Simple fault tolerant distributed file system like HDFS (and of-course GFS). It consists of one Master (NameNode) and multiple Minions (DataNode). And a client for interation. It will dump metadata/namespace when given SIGINT and reload it when fired up next time. Replicate data the way HDFS does. It will send data to one minion and that minion will send it to next one and so on. Reading done in similar manner. Will contact fitst minion for block, if fails then second and so on. Uses RPyC for RPC.
- rpyc (Really!
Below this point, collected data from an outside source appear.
-- ==== Sys2Proof/Machine/Service.lean ====
section
/-! DEFINITION. How the steward serves a command (R87 to R89, R91, R100 to R116, R121, R191, R513): the checks in their
order, the commit with its ledger entry, and the response. -/

namespace Sys2Proof

/-- The argument field of `n` bytes at slot offset `o` (R103). -/
def Request.arg (r : Request) (o n : Nat) : Nat := Machine.fieldAt r.args (o - 16) n
/-- `n` argument bytes at slot offset `o` (R103). -/
def Request.argBytes (r : Request) (o n : Nat) : List Byte := Machine.slice r.args (o - 16) n
/-- The first `n` argument bytes as the command reads them: those past the argument length read as zero (R103). -/
def Request.given (r : Request) (n : Nat) : List Byte := Machine.padTo n (r.args.take r.argLen.toNat)
/-- CHECK_ONLY (R103). -/
def Request.checkOnly (r : Request) : Bool := Machine.bit r.flags.toNat 0

end Sys2Proof

namespace Sys2Proof.Machine

/-! ### Requests and their arguments (R103) -/


/-- What a command's checks and its service come to. -/
structure Reply where
  /-- the status that its checks give; ST_OK or ST_ACCEPTED passes -/
  status : W16 := 0
  /-- result data from offset 16 -/
  result : List Byte := []
  /-- the detail of the entry that its commit appends -/
  detail : Option (List Byte) := none
  /-- the response is written later, by another event -/
  late : Bool := false
  /-- the entry carries the mark flag (R125) -/
  mark : Bool := false
  /-- the commit -/
  commit : Origin → State → State := fun _ s => s

/-- A refusal with no effect. -/
def Reply.no (st : W16) : Reply := { status := st }
/-- A result with no effect. -/
def Reply.data (l : List Byte) : Reply := { result := l }

/-- A command of the steward. -/
structure Cmd where
  code : W16
  /-- the first stage that serves it (R87) -/
  stage : Nat
  /-- it is served in ROM recovery -/
  recovery : Bool := false
  /-- the urgent lane serves it (R112) -/
  urgent : Bool := false
  /-- it is served after a stop (R513) -/
  afterStop : Bool := false
  /-- the argument fields: offset in the slot and size -/
  layout : Request → List (Nat × Nat) := fun _ => []
  /-- its argument is any sequence of bytes -/
  anyArgs : Bool := false
  /-- its checks, result and commit -/
  body : Request → State → Reply

/-- The header and the arguments are well formed (R103). -/
def wellFormed (c : Cmd) (r : Request) : Bool :=
  r.argLen.toNat ≤ 112 && r.resv == 0 && r.flags.toNat / 2 == 0
  && (c.anyArgs ||
      ((c.layout r).all (fun f => f.1 + f.2 ≤ 16 + r.argLen.toNat)
       && (List.range r.argLen.toNat).all (fun i =>
            (c.layout r).any (fun f => f.1 ≤ 16 + i && 16 + i < f.1 + f.2) || r.args.getD i 0 == 0)))

/-! ### Availability (R87 to R89, R91, R93) -/

/-- SLOT_ID was sampled outside 0 to 15 (R39). -/
def slotInvalid (s : State) : Bool := 16 ≤ s.boot.pins.slotId.toNat

/-- The command is available in the current stage (R39, R87, R91). -/
def inStage (s : State) (c : Cmd) : Bool :=
  if s.boot.stage = 0xF then c.code == 0x0100
  else if slotInvalid s then c.code == 0x0100 || c.code == 0x0002
  else if s.boot.stage = 0x8 then c.recovery
  else c.stage ≤ s.boot.stage.toNat

/-- VDD_SRAM and VDD_FLUME are within tolerance (R33, R513). -/
def stewardPowered (s : State) : Bool := bit s.aon.rails.toNat 1 && bit s.aon.rails.toNat 2

/-- The transport of an endpoint serves (R33, R39, R87, R91, R96). -/
def transportUp (s : State) (e : Nat) : Bool :=
  if s.boot.rstLow || s.boot.dead || !stewardPowered s then false
  else if e = 0 ∨ e = 4 then true
  else if e = 5 then s.boot.stage != 0xF && !slotInvalid s
  else 2 ≤ s.boot.stage.toNat && s.boot.stage.toNat ≤ 3

/-- The checks before the command's own, in the order of R103, R88, R112, R89 and R513; R569 ends service as a stop
does. -/
def generalStatus (c : Cmd) (r : Request) (s : State) : Option W16 :=
  if !wellFormed c r then some stBadArg
  else if !inStage s c then some stStage
  else if r.urgent && !c.urgent then some stUnsupported
  else if s.boot.preparing && c.stage == 3 then some stBusy
  else if (stopped s || s.boot.ended) && !c.afterStop then some stConflict
  else none

/-- The reply to a request; a stage refusal tells the stage required and the current one (R88), which below the floor
is 0xF (R91). -/
def replyTo (c : Cmd) (r : Request) (s : State) : Reply :=
  match generalStatus c r s with
  | some st =>
    if st = stStage then { status := st, result := [byte (if s.boot.stage = 0xF then 0xF else c.stage), s.boot.stage] }
    else Reply.no st
  | none => c.body r s

/-- The checks have passed. -/
def passes (st : W16) : Bool := st == stOk || st == stAccepted

/-! ### Responses (R104, R109 to R111, R374) -/

/-- The response slot (R104). -/
def responseSlot (cmd : W16) (r : Request) (st : W16) (result : List Byte) (seq : Option W32) : List Byte :=
  padTo 128 (leBytes 2 cmd.toNat ++ leBytes 2 r.seq.toNat ++ leBytes 2 r.tenant.toNat ++ leBytes 2 st.toNat
    ++ leBytes 2 result.length ++ leBytes 4 (seq.getD 0xFFFFFFFF).toNat ++ [if seq.isSome then 1 else 0, 0] ++ result)

/-- A response leaves on EP1–EP3 as a packet, unless its sender cannot be reached (R102, R110). -/
def sendPeer (s : State) (dst : W16) (slot : List Byte) : State := if reachable s dst then s.send (packet s dst 0 2 slot) else s

/-- The pair that this chiplet drives on the leat chain (R48, R522, R528). -/
def drivenPair (s : State) : Option LeatPair :=
  if s.boot.rstLow || s.boot.dead || (s.leat.master && !s.leat.drive) then none
  else match s.leat.state with
    | .forward => some .dO
    | .reverse => some .di
    | .search => none

/-- A leat frame leaves on the driven pair; without one it is lost (R532). -/
def leatSend (s : State) (kind addr : Byte) (tag : W16) (body : List Byte) : State :=
  match drivenPair s with
  | some p => s.emit (.leat p kind { addr := addr, tag := tag, body := padTo 64 body, ok := true })
  | none => s

/-- The chiplet's own slot on the chain. -/
def ownSlot (s : State) : Byte := byte s.boot.pins.slotId.toNat

/-- A response leaves on the leat chain in two halves, with the tag of its request's pair (R524, R531). -/
def sendLeat (s : State) (urgent : Bool) (tag : W16) (slot : List Byte) : State :=
  let k : Nat := if urgent then 0x36 else 0x32
  leatSend (leatSend s (byte k) (ownSlot s) tag (slot.take 64)) (byte (k + 1)) (ownSlot s) tag (slot.drop 64)

/-- The response is written, the completion advances, and the notice goes out (R104, R109, R111).  On EP1 to EP4 the transport
logic empties the ring for the sender: it sends the response, advances RSP_ACK past it and clears DONE in the same step (DESIGN
CHOICE, log 84: the spec does not say when). -/
def respond (s : State) (cmd : W16) (r : Request) (st : W16) (result : List Byte) (seq : Option W32) : State :=
  let e : Nat := r.ep
  let slot := responseSlot cmd r st result seq
  let p := s.ep e
  if r.urgent then
    let s1 := s.setEp e { p with urgRsp := slot, busy := false, done := e == 0 || e == 5 }
    if e = 0 then s1.emit (.sideband 0x01 [0, 1, byte p.comp.toNat])
    else if e = 4 then sendLeat s1 true r.srcFa slot
    else if e = 5 then s1 else sendPeer s1 r.srcFa slot
  else
    let p1 := { p with rsp := tput p.rsp (p.comp.toNat % 32) slot, comp := p.comp + 1 }
    if e = 0 then (s.setEp e p1).emit (.sideband 0x01 [0, 0, byte p1.comp.toNat])
    else if e = 5 then s.setEp e p1
    else
      let s1 := s.setEp e { p1 with ack := p1.comp }
      if e = 4 then sendLeat s1 false r.srcFa slot else sendPeer s1 r.srcFa slot

/-! ### Service (R106, R108, R113, R114, R121) -/

/-- Where a request came from (R118, R120): the sender's FA on EP1–EP3, else this chiplet's. -/
def originOf (s : State) (c : Cmd) (r : Request) : Origin :=
  { ep := byte r.ep, urgent := r.urgent, srcFa := if 1 ≤ (r.ep : Nat) ∧ (r.ep : Nat) ≤ 3 then r.srcFa else s.fa
    tenant := r.tenant, seq := r.seq, cmd := c.code }

/-- The commit of a command and its ledger entry, one step (R65, R121): the state, and the entry's sequence number. -/
def commitStep (s : State) (c : Cmd) (r : Request) (a : Reply) : State × Option W32 :=
  let o := originOf s c r
  match a.detail with
  | none => (a.commit o s, none)
  | some d =>
    let seq := s.ledger.head
    let e : LedgerEntry := { srcFa := o.srcFa, ep := o.ep, flags := (if r.urgent then 0x01 else 0) ||| (if a.mark then 0x08 else 0)
                             cmd := c.code, tenant := r.tenant, result := a.status, reqSeq := r.seq, detail := padTo 8 d }
    (a.commit o (append s e), some seq)

/-- A response that comes later is kept in service (WINDOW.CLOSE, SEG.POWER, BASIN.SEIZE). -/
def keepWaiting (s : State) (c : Cmd) (r : Request) (a : Reply) (seq : Option W32) : State :=
  let k : InService := { req := r, cmd := c.code, passed := true, waiting := true, result := a.result, ledger := seq }
  { s with svc := if r.urgent then { s.svc with urgent := some k } else { s.svc with normal := some k } }

/-- Serve a request to its end: its checks, its commit, and its response; a CHECK_ONLY request that passes completes with ST_OK
and no result data, also where the command only reads (DESIGN CHOICE, log 85: R103 gives the status alone); `force` overrides a failing status after a
preemption (R114). -/
def serveWith (c : Cmd) (r : Request) (s : State) (force : Option W16) : State :=
  let a := replyTo c r s
  if !passes a.status then respond s c.code r (force.getD a.status) (if force.isSome then [] else a.result) none
  else if r.checkOnly then respond s c.code r stOk [] none
  else
    let x := commitStep s c r a
    if a.late then keepWaiting x.1 c r a x.2
    else respond x.1 c.code r a.status a.result x.2

def serve (c : Cmd) (r : Request) (s : State) : State := serveWith c r s none

/-- A command whose response was to come is answered: ST_OK, or the status given. -/
def finishLate (s : State) (urgent : Bool) (st : W16) (result : Option (List Byte)) : State :=
  match (if urgent then s.svc.urgent else s.svc.normal) with
  | some k =>
    let s1 := { s with svc := if urgent then { s.svc with urgent := none } else { s.svc with normal := none } }
    respond s1 k.cmd k.req st (result.getD k.result) k.ledger
  | none => s

/-- The ledger entry of a command that waits for its response (R120, R121): the state, and its sequence number kept with
the command. -/
def lateEntry (s : State) (urgent : Bool) (o : Origin) (detail : List Byte) : State :=
  let seq := s.ledger.head
  let s1 := append s { srcFa := o.srcFa, ep := o.ep, flags := if o.urgent then 0x01 else 0, cmd := o.cmd, tenant := o.tenant
                       reqSeq := o.seq, detail := padTo 8 detail }
  let f := fun (k : Option InService) => k.map (fun k => { k with ledger := some seq })
  { s1 with svc := if urgent then { s1.svc with urgent := f s1.svc.urgent } else { s1.svc with normal := f s1.svc.normal } }

/-- A seizure that has not committed ends with ST_CONFLICT and no entry (R484, R578). -/
def abortSeizure (s : State) : State :=
  match s.seize with
  | some z =>
    finishLate ({ s with seize := none }.modBasin z.basin (fun v => { v with saved := [], savedVoid := false, rerunMark := false })) z.urgent stConflict (some [])
  | none => s

/-! ### Requests in their rings (R98 to R102, R107) -/

def Endpoint.reqCount (p : Endpoint) : Nat := (p.prod - p.cons).toNat
def Endpoint.rspCount (p : Endpoint) : Nat := (p.comp - p.ack).toNat

/-- A request as its slot holds it (R103). -/
def requestSlot (cmd : W16) (r : Request) : List Byte :=
  padTo 128 (leBytes 2 cmd.toNat ++ leBytes 2 r.seq.toNat ++ leBytes 2 r.tenant.toNat ++ leBytes 2 r.flags.toNat
    ++ leBytes 2 r.argLen.toNat ++ leBytes 6 r.resv.toNat ++ padTo 112 r.args)

/-- The request that a slot holds. -/
def parseSlot (ep : Fin 6) (urgent : Bool) (srcFa : W16) (l : List Byte) : W16 × Request :=
  (BitVec.ofNat 16 (fieldAt l 0 2),
   { ep := ep, urgent := urgent, srcFa := srcFa, seq := BitVec.ofNat 16 (fieldAt l 2 2)
     tenant := BitVec.ofNat 16 (fieldAt l 4 2), flags := BitVec.ofNat 16 (fieldAt l 6 2)
     argLen := BitVec.ofNat 16 (fieldAt l 8 2), resv := BitVec.ofNat 48 (fieldAt l 10 6), args := slice l 16 112 })

/-- A request enters its ring; a full ring answers ST_BUSY at once where the transport logic fills it (R102, R531), and
otherwise the doorbell is a ring fault (R99). -/
def enqueue (s : State) (r : Request) (slot : List Byte) : State :=
  let e : Nat := r.ep
  let p := s.ep e
  if 32 ≤ p.reqCount then
    if e = 0 ∨ e = 5 then s.setEp e { p with ringFault := true }
    else
      let full := responseSlot (BitVec.ofNat 16 (fieldAt slot 0 2)) r stBusy [] none
      if e = 4 then sendLeat s false r.srcFa full else sendPeer s r.srcFa full
  else
    let k := p.prod.toNat % 32
    s.setEp e { p with req := tput p.req k slot, src := tput p.src k r.srcFa, prod := p.prod + 1 }

/-- The endpoints in the order of round robin after `last` (R107). -/
def roundRobin (last : Nat) : List (Fin 6) := (List.range 6).map (fun i => Fin.ofNat 6 (last + 1 + i))

/-- An endpoint with a pending request and a free response slot (R101, R107). -/
def ready (s : State) (e : Fin 6) : Bool :=
  let p := s.ep e
  transportUp s e && p.reqCount != 0 && p.rspCount < 32

/-- The steward is free for a normal request: nothing is in service, no urgent request waits, and firmware serves (R113,
R116). -/
def normalFree (s : State) : Bool :=
  s.svc.normal.isNone && s.svc.urgent.isNone && !s.svc.urgentQ.any (transportUp s) && !s.svc.paused && !inPause s

/-- The steward begins a normal request that arrives on endpoint `e` at once: its ring is empty, a response slot is free (R101),
the steward is free, and no endpoint that round robin puts before `e` has a request to serve (R107). -/
def canBegin (s : State) (e : Fin 6) : Bool :=
  let p := s.ep e
  p.reqCount == 0 && p.rspCount < 32 && normalFree s && ((roundRobin s.svc.last).takeWhile (· != e)).all (fun f => !ready s f)

/-- The state as a request that arrives is taken into service at once: its slot is filled and given back, the two request
indices have passed it, and round robin goes on from its endpoint (R98, R100, R102, R107). -/
def takeAtOnce (c : Cmd) (r : Request) (s : State) : State :=
  let p := s.ep r.ep
  let k := p.prod.toNat % 32
  { s.setEp r.ep { p with req := tput p.req k (requestSlot c.code r), src := tput p.src k r.srcFa, prod := p.prod + 1, cons := p.cons + 1 } with
    svc := { s.svc with last := r.ep } }

/-- A request's sender can be served on its endpoint: on EP1 to EP3 once a route to it exists (R96; DEDUCED, log 83: the rule is
applied as the request arrives). -/
def routed (s : State) (e : Nat) (src : W16) : Bool := e == 0 || 3 < e || reachable s src

/-- An urgent request is served at once: no other urgent command is in service or ahead of it, and no seizure is under way
on a normal ring (R113, R115). -/
def urgentFree (s : State) : Bool := s.svc.urgent.isNone && s.svc.urgentQ.isEmpty && s.seize.isNone && !s.svc.muted

/-- A command row: its request arrives on its endpoint and is served when the steward can begin it; otherwise it waits
in its ring, or in its urgent slot (R106, R107, R111, R116). -/
def serveRow (c : Cmd) (r : Request) (s : State) : State :=
  let e : Nat := r.ep
  if !transportUp s e || !routed s e r.srcFa then s
  else if r.urgent then
    let p := s.ep e
    if p.busy || p.done then s.setEp e { p with overrun := true }
    else
      let s1 := s.setEp e { p with busy := true, urgReq := requestSlot c.code r, urgSrc := r.srcFa }
      if urgentFree s then serve c r s1
      else { s1 with svc := { s1.svc with urgentQ := s1.svc.urgentQ ++ [e] } }
  else if canBegin s r.ep then serve c r (takeAtOnce c r s)
  else enqueue s r (requestSlot c.code r)

end Sys2Proof.Machine
end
That's it.)
- pip3 install -r requirements.txt
- Edit
conf.py
for setting block size, replication factor and list minions (minionid:host:port
) - Fireup master and minions using
python admin.py
- To store and retrieve a file:
$ python client.py put sourcefile.txt sometxt
$ python client.py get sometxt
Priority:
Minion heartbeats/ Block reports (Luke)- Add entry in namespace only after write succeeds
- Admin interface:
NODE_CREATE, NODE_KILL, GET, PUT, DELETE(Luke) Delete/Add minion node(diyi)Block integrity check(diyi)
Optional:
- Use better algo for minion selection to put a block (currently random)
- Dump namespace periodically (check-pointing)
- Use proper datastructure(tree-like eg. treedict) to store namespace(currently simple dict)
- copy pre-commit to .git/hook and change the file permission if necessary
- Install Pylint (for python3) and use "google-pylint.rc" as your pylint config
- ReferenceError in master sync.